В самом деле, странная у меня появилась манера покидать тех, кто делал мне добро или хотя бы желал этого. И мнение, которое после этого должно было складываться у них обо мне, тоже не могло не быть, по меньшей мере, странным.
Несколько дней я провела на Пикадилли как затворница: что-то вроде стыда мешало мне показаться на людях. Через два дня, после того как я там поселилась, меня навестили Эми и Дик. Они явились удивительно нарядные; я даже заподозрила, что им тоже перепало от щедрот коммодора.
И все же сэр Джон Пейн добился от меня, чтобы я согласилась выезжать. Театр по-прежнему оставался моей главной страстью, и он снял ложу в Друри-Лейн.
Чтобы повезти меня туда, он выбрал день, когда давали «Гамлета». Не без волнения я слушала, как звучат с подмостков слова, которые я впервые услышала из его уст на борту «Тесея». Мысленно связывая свою судьбу с участью Офелии, я прониклась самым сердечным сочувствием к страданиям дочери Полония.

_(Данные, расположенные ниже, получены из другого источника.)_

/-- A data flit that waits for its ack (R524): its number, the packet it carries, and how often it has been replayed. -/
structure TzFlit where
  seq : Nat
  pkt : List Byte
  replays : Nat
  deriving DecidableEq, Repr

/-- A Tuzer port beside its registers (R523 to R529). Credits are in 64-byte units by class. -/
structure TzPortSt where
  txSeq : Nat
  rxSeq : Nat
  /-- Flits are discarded until the missing one arrives (R524). -/
  hunting : Bool
  unacked : List TzFlit
  /-- Packets that wait to leave, oldest first. -/
  txq : List (List Byte)
  credits : List Nat
  /-- Bytes of a packet received in part. -/
  stream : List Byte
  /-- Packets received and not yet passed on, oldest first. -/
  rxq : List (List Byte)
  /-- WRITEs sent that have no WRITE_RSP: tag and DMA channel (R527, R529). -/
  writes : List (Nat × Nat)
  /-- Elapsed timebase of the latest good flit, and of the entry to the training state in progress. -/
  lastGood : Nat
  since : Nat
  /-- A nak has been received and not yet answered with a replay; elapsed timebase from which the ack is awaited (R524). -/
  nakd : Bool
  lastAck : Nat
  deriving DecidableEq, Repr

/-- A rink entry of a plan (R291). -/
structure PlanRink where
  cells : Nat
  stages : Nat
  groups : Nat
  interval : Nat
  busy : Nat
  sumBase : Nat
  sumStride : Nat
  sumNbuf : Nat
  partner : Nat
  deriving DecidableEq, Repr

/-- A cell entry of a plan (R291). -/
structure PlanCell where
  piste : Nat
  rink : Nat
  pos : Nat
  x0 : Nat
  width : Nat
  gateOff : Nat
  left : Nat
  right : Nat
  replica : Bool
  deriving DecidableEq, Repr

/-- A plan (R291), with its depths of the replica table (R421). -/
structure Plan where
  k : Nat
  div : Nat
  imageBytes : Nat
  imageBase : Nat
  imageStride : Nat
  gateMax : Nat
  rinks : List PlanRink
  cells : List PlanCell
  depth : List Nat
  spotDepth : Nat
  spotN : Nat
  deriving DecidableEq, Repr

/-- A piste of the piste table (R290). -/
structure Piste where
  stream : Nat
  ring : Nat
  shift : Nat
  sx : Nat
  sy : Nat
  deriving DecidableEq, Repr

/-- A marker rule (R313). -/
structure MarkerRule where
  marker : Nat
  cls : Nat
  mode : Nat
  minPx : Nat
  minScore : Nat
  offset : Int
  deriving DecidableEq, Repr

/-- A crop rule (R313). -/
structure CropRule where
  cls : Nat
  w : Nat
  h : Nat
  minScore : Nat
  minPx : Nat
  deriving DecidableEq, Repr

/-- The plan block of a job (R288). -/
structure PlanBlock where
  domains : Nat
  rerunEn : Bool
  rerunMax : Nat
  skew : Nat
  period : Nat
  cropMax : Nat
  plans : List Plan
  pistes : List Piste
  markers : List MarkerRule
  crops : List CropRule
  deriving DecidableEq, Repr

/-- One layer of an adaptation descriptor (R363). -/
structure AdaptLayer where
  key : Nat
  nIn : Nat
  nOut : Nat
  master : Nat
  init : Nat
  state : Nat
  deriving DecidableEq, Repr

/-- The adaptation descriptor (R363), and what the adapted operators give: weight format and channel-scale exponents by layer,
and layer 0's activation format and zero point. -/
structure AdaptDesc where
  batch : Nat
  capture : Bool
  actFn : Nat
  swapSteps : Nat
  capMax : Nat
  lr : Nat
  beta1 : Nat
  beta2 : Nat
  eps : Nat
  wd : Nat
  rateMax : Nat
  classMask : Nat
  layers : List AdaptLayer
  capBase : Nat
  capLog2 : Nat
  feat : Nat
  featStride : Nat
  featNbuf : Nat
  featPr : Nat
  featPc : Nat
  featRs : Nat
  bankStride : Nat
  wtFmt : List Nat
  scales : List (List Nat)
  actFmt : Nat
  actZ : Nat
  deriving DecidableEq, Repr

/-- A training sample (R368): the capture it names, its class and its weight. -/
structure Sample where
  cap : Nat
  cls : Nat
  weight : Nat
  deriving DecidableEq, Repr

/-- A step in progress (R369): its samples, and the rows already updated, by layer and row. -/
structure AdaptRun where
  batch : List Sample
  rowsDone : Nat
  deriving DecidableEq, Repr

/-- The adaptation of a job beside FE_SLM_AD registers (R360 to R382). -/
structure AdaptSt where
  desc : AdaptDesc
  samples : List Sample
  /-- Captures taken since bind (R365). -/
  caps : Nat
  run : Option AdaptRun
  /-- Timebase at which the latest step started (R369). -/
  lastStart : Option Nat
  /-- A pause waits for the step in progress (R379). -/
  pausing : Bool
  /-- The state before MOVING (R380). -/
  back : Nat
  /-- A swap is requested and waits for a free bank (R377). -/
  wantSwap : Bool
  /-- The bank passed to Slalom for the next boundary (R376), and whether a rollback put it there (R378). -/
  next : Option Nat
  rollback : Bool
  /-- The step count within swap_steps. -/
  sinceSwap : Nat
  deriving DecidableEq, Repr

/-- A member stripe of a set (R284). -/
structure Member where
  piste : Nat
  info : StripeInfo
  /-- Slalom still holds its buffer (R316). -/
  held : Bool
  /-- It is its piste's first stripe under the plan: scale mode 1 (R159). -/
  first : Bool
  deriving DecidableEq, Repr

/-- A completion report that was on time (R296): the rink it came from, its record, and what the emitter read with it (R308,
R364): the cell summary and, for a capture, the codes and the row exponent at the top pixel. -/
structure Report where
  rink : Nat
  rcd : CellRec
  summary : List Byte
  feat : List Byte
  featE : Nat
  deriving DecidableEq, Repr

/-- A re-run or spot copy (R304, R427): its rink, its gate, whether its record has entered the rink's queue, its report where that
was on time, and whether its gate has passed. -/
structure Extra where
  rink : Nat
  gate : Nat
  sent : Bool
  rep : Option Report
  passed : Bool
  deriving DecidableEq, Repr

/-- What a cell's verdict says (R307): status, flags, and the report it is made from. -/
structure Verdict where
  status : Nat
  flags : Nat
  src : Option Report
  deriving DecidableEq, Repr

/-- One cell entry of a set (R296 to R305, R425 to R428). -/
structure CellSt where
  /-- The entry's number in the plan. -/
  cell : Nat
  gate : Nat
  /-- Its record has entered its rink's queue; or it never will. -/
  released : Bool
  gone : Bool
  /-- Its stripe is lost, or a fence has taken it (R298). -/
  lost : Bool
  rep : Option Report
  /-- Its gate has passed. -/
  passed : Bool
  rerun : Option Extra
  spot : Option Extra
  /-- The verdict of the original run, held back for a re-run or a spot copy (R305, R428). -/
  held : Option Verdict
  /-- Its verdict is written or dropped, or it has none. -/
  done : Bool
  deriving DecidableEq, Repr

/-- A stripe set (R284, R285). -/
structure SetSt where
  num : Nat
  plan : Nat
  /-- Physical domain of each logical domain when the set was opened (R289, R300). -/
  bind : List Nat
  /-- The set is skipped under stripe_div (R302). -/
  skip : Bool
  /-- The row-0 stamp of the lead stripe, or the anchor where that was lost. -/
  anchor : Nat
  /-- The latest T_ref (R285), and T_ref once it is known. -/
  cap : Nat
  tref : Option Nat
  /-- sw of the first set after a switch (R301). -/
  sw : Nat
  members : List Member
  cells : List CellSt
  /-- Some of its cells have been released, with this weight bank; every cell takes scale mode 1. -/
  begun : Bool
  bank : Nat
  firstPass : Bool
  /-- Every verdict is written (R317). -/
  complete : Bool
  crops : Nat
  caps : Nat
  /-- Re-runs and spot copies by physical rink, and rinks for which GATE_MISSED was posted. -/
  reruns : Tab Nat
  missed : List Nat
  /-- The spot check picks of the set, as cell numbers (R427). -/
  spots : List Nat
  deriving DecidableEq, Repr

/-- A switch of plan that is marked (R299, R303): the boundary set and the plan. -/
structure Switch where
  boundary : Nat
  plan : Nat
  /-- A fence marked it. -/
  byFence : Bool
  deriving DecidableEq, Repr

/-- A bound job beside its Slalom page. -/
structure JobSt where
  /-- MODELS image index, owner slot and domains of JOB_LOAD. -/
  index : Nat
  owner : Nat
  domains : List Nat
  fahead : Nat
  loadBase : Nat
  progBase : Nat
  /-- Plan 0's rink images: the address of the first, their size and their distance (R613). -/
  img0 : Nat × Nat × Nat
  blk : PlanBlock
  hasReplica : Bool
  adapt : Option AdaptSt
  /-- Physical domain of each logical domain of the plan in force (R289). -/
  bind : List Nat
  nextSet : Nat
  sets : List SetSt
  /-- The first set under the plan in force (R427); the LFSR and the pick of the block in progress. -/
  planStart : Nat
  lfsr : Nat
  spotPick : Nat
  switch : Option Switch
  /-- Pistes whose first stripe under the plan in force has joined a set (R159), and pistes of which a stripe has closed or been
  lost since the job started (R617). -/
  seen : List Nat
  started : List Nat
  /-- Reports on their way from rinks (R296): the rink, the cell's place in its round and its record. -/
  reports : List (Nat × Nat × CellRec)
  /-- Cells that wait at the emitter, as (set, cell), in the order in which they became on time (R309). -/
  emits : List (Nat × Nat)
  /-- The job is stopping: its rinks are being scrubbed (R461), and the rings whose JOB_STOP waits (R615). -/
  stopping : Bool
  stopRings : List Nat
  /-- The owner's session and image digest for QUOTE. -/
  digest : List Byte
  deriving DecidableEq, Repr

/-- A verdict ring beside its registers (R310, R514 to R517): whether a block is open, its records, the key of its trailer where it
carries one, and the key for blocks to come. -/
structure VringSt where
  opened : Bool
  recs : List (List Byte)
  trailer : Option (List Byte)
  nextKey : List Byte
  deriving DecidableEq, Repr
/-- A key slot of the security complex (R435): the 64-byte key, empty when the slot is not loaded, and the loads since device
reset. -/
structure KeySlot where
  key : List Byte
  gen : Nat
  deriving DecidableEq, Repr

/-- An owner slot (R432, R444): its state and hash in OTP, and what KEYSTATE keeps for it. -/
structure OwnerSlot where
  state : Nat
  hash : List Byte
  kOwner : List Byte
  ceiling : Nat
  deriving DecidableEq, Repr

/-- A session beside its page (R448 to R451): Ks, the response registers as written (they read 0), when the challenge was drawn
and when the backoff ends, and the nonce last returned by NONCE with the time it was drawn, until it is used (R445). -/
structure SessSt where
  key : List Byte
  resp : List Nat
  challengeAt : Nat
  backoffEnd : Nat
  nonce : Option (List Byte × Nat)
  deriving DecidableEq, Repr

Сцены ее безумия произвели на меня впечатление, сходное с тем, каким я была обязана сценам в саду и на балконе из «Ромео и Джульетты». Возвратившись из театра, я говорила только об Офелии и провела ночь в мыслях о ней, повторяя обрывки стихов, которые смогли удержаться в моей памяти.
В маленькой библиотеке дома на Пикадилли я не нашла Шекспира, но у сэра Джона на «Тесее» был томик, и, поскольку на следующий день коммодор должен был побывать там, он обещал взять с собой одного из слуг, чтобы тот привез мне книгу.
Я ждала обещанного Шекспира так, как другая женщина могла бы ждать браслеты или колье. Скорее вырвав, чем взяв книгу из рук лакея, я тотчас заперлась у себя в комнате и погрузилась в океан поэзии.
К вечеру я знала наизусть обе сцены безумия Офелии, а так как запомнила напевы, то печальные, то веселые, когда она приходит к милому дружку в Валентинов день[123] или осыпает цветами могилу отца, я могла в полной мере проявить с детства присущий мне мимический талант, изображая все это, копируя жесты и интонации актрисы, игру которой видела накануне.
Все это я проделывала в одиночестве перед тем самым большим зеркалом в золотой раме, которое напророчил мне Дик.
Не хватало мне лишь одного: костюма. Впрочем, костюм Офелии очень прост, всего-навсего длинное белое платье. Такое нетрудно сшить.
Я решила не прибегать ни к каким ухищрениям.
Вечером, за ужином, я попросила у сэра Джона позволения отлучиться на следующий день из дому. Он посмотрел на меня с удивлением:
– Как? Вы считаете, будто нуждаетесь для этого в моем позволении?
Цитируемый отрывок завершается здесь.